Sobel might be the originator of the style, but it's changed quite a bit since him. I think the whole of FWOAN is a single ersatz textbook, with in-universe footnotes referencing books that don't exist (I think I read somewhere it's Sobel satirizing academic history of the period). The result is an extraordinary work of verisimilitude, but it's exactly reader-friendly; there's no hope of using the footnotes to quickly ascertain what's OTL and what's been changed, and where the inspiration has come from - to 'show my working', as EdT puts it. From your later comments, is Jared the originator of the style as we currently know it?

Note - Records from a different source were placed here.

/-! ### Resets -/

/-- Power-on and pin reset leave every block at its reset values (R20, R34, R56, R104, R124, R142, R165, R187, R193, R196, R198, R206) and the
lines as the first observations find them; they differ in the RESET cause, in SUPPLY_WARN and in the supply warning flag, which pin reset
keeps. Neither forgets whether the last T of WDATA read was of a mark, so that a mark begun before is not written (R142).  That GRANT stands
in the outgoing queue behind the idle byte owed in the reset's own event, that the byte last transmitted is held and is 0, and that the
waiting commands stay are the model's choices (log entries 22, 23 and 26), as are the levels carried by the command (log entry 4). -/
def Obligations.HardResetsReturnEveryBlock : Prop :=
  ∀ (f : FoundLines) (s : State), ∃ t u : State,
    exec (.powerOnReset f) s = .next t ∧ exec (.pinReset f) s = .next u
      ∧ t.stb = List.replicate 96 { gen := 0, held := none } ∧ u.stb = t.stb
      ∧ t.mst = List.replicate 8 Slot.empty ∧ u.mst = t.mst
      ∧ t.rse = { inFlight := .idle, waiting := none, waitCount := 0 } ∧ u.rse = t.rse
      ∧ t.sgq = { queue := [], requester := none } ∧ u.sgq = t.sgq
      ∧ t.flk = { side := .inStep, rx := [], out := [[161, 2, 1, 3, 0, 89]], sent := 0, idleFirst := true, txByte := 0 } ∧ u.flk = t.flk
      ∧ t.pkp =
          { sled := 0, valid := false, zoneMap := (List.range 23).map (fun z => 1344 * (z + 1)), interval := .one, wobCount := 0
            wobMarks := 0, halfPassed := false, windows := [⟨400, 479⟩, ⟨600, 719⟩, ⟨800, 959⟩, ⟨1200, 1439⟩]
            measurement := none, focus := .unknown, jumpTimer := none, fjTarget := 0, fjStrobe := false } ∧ u.pkp = t.pkp
      ∧ t.pgn =
          { level := .read, read := 0, run := { mark := s.pgn.run.mark, len := 0, own := false }, lastEnd := none, edges := []
            tail := none, starts := [], mids := [], spaces := [], peaks := [], returns := [], held := none, early := none
            presented := ⟨0, 0, 0, 0⟩, waiting := none } ∧ u.pgn = t.pgn
      ∧ t.plp =
          { diode := { ithRef := 0, sRef := 256, tRef := 100, kI := 0, kS := 0, defaultRead := 20 }, diodeValid := false
            limits := none, sample := none, tempTicks := 0, returns := ReturnAcc.empty, track := TrackAcc.empty } ∧ u.plp = t.plp
      ∧ t.lsc = { laser := .off, causes := HoldCauses.empty, settle := none, ret := none, offered := none } ∧ u.lsc = t.lsc
      ∧ t.wgd = { keepalive := none, tickTaken := false, supplyWarn := true }
      ∧ u.wgd = { keepalive := none, tickTaken := false, supplyWarn := s.wgd.supplyWarn }
      ∧ t.cpt.port = .idle ∧ t.cpt.busyReply = none ∧ t.cpt.reading = none ∧ t.cpt.writing = none ∧ t.cpt.settings = Settings.default
      ∧ t.cpt.notices = { Notices.empty with supplyWarn := true, reset := some .powerOn } ∧ t.cpt.lastReset = .powerOn
      ∧ u.cpt.port = .idle ∧ u.cpt.busyReply = none ∧ u.cpt.reading = none ∧ u.cpt.writing = none ∧ u.cpt.settings = Settings.default
      ∧ u.cpt.notices = { Notices.empty with reset := some .pin } ∧ u.cpt.lastReset = .pin
      ∧ t.act = List.replicate 4 { event := none, filter := KeyFilter.any, value := 0 } ∧ u.act = t.act
      ∧ t.lines =
          { wgate := f.wgate, keep := f.keep, sla := f.sla, slb := f.slb, shome := f.shome, fok := f.fok, flay := f.flay
            ldwarn := false, ldtrip := false } ∧ u.lines = t.lines
      ∧ t.pending = s.pending ∧ u.pending = s.pending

Good point, and yes I think it's Jared in that case.


I completely agree with FaBR being on your list of five. I was struck by this sentence; is it just referring to the prologue and epilogue being set in the 1930s? I think in the final published form, everything else is in chronological order. If I recall correctly, the original thread did this because EdT was working on a lot of supplementary material that ended up being collated in World Of. If that's what you're referring to, it's a fun meta-example of Thomas's own observation that what actually happened is often not what everyone remembers happening!
I probably phrased that imprecisely, I was referring to the prologue and epilogue. (Also with A Greater Britain as I said in the text). I actually didn't like how the supplementary material implicitly spoiled the ending to someone reading the thread at the time, although it was a memorable moment when one scanned the page of flags from 1940 and then the slow dawning realisation "Wait...where's the Union Jack?"

Come to think of it, one could do the same idea with a time traveller in OTL looking for the Russian tricolour during the Cold War (or the Soviet flag if going from the Cold War to today).
 
I think that's generally true, also his short-form stuff is usually better regarded than the longer books. While I like Worldwar, as I said it starts to go downhill from the fourth book and the sequels, though somewhat interesting, don't live up to the original.
My take on Worldwar was that it was a good duology stretched to four books, and the sequels were better in the head than on the page.
Good point, and yes I think it's Jared in that case.
When I started Decades of Darkness I wasn't consciously emulating anything, and certainly hadn't read Sobel at the time, but there were other timelines floating around at that point which had various kinds of narrative structures. I may have been one of the earlier ones to do the faux history book style on soc.history.what-if, but I don't think I was the absolute first. I'd think of it as more of an evolution of previous forms rather than a straight invention of it.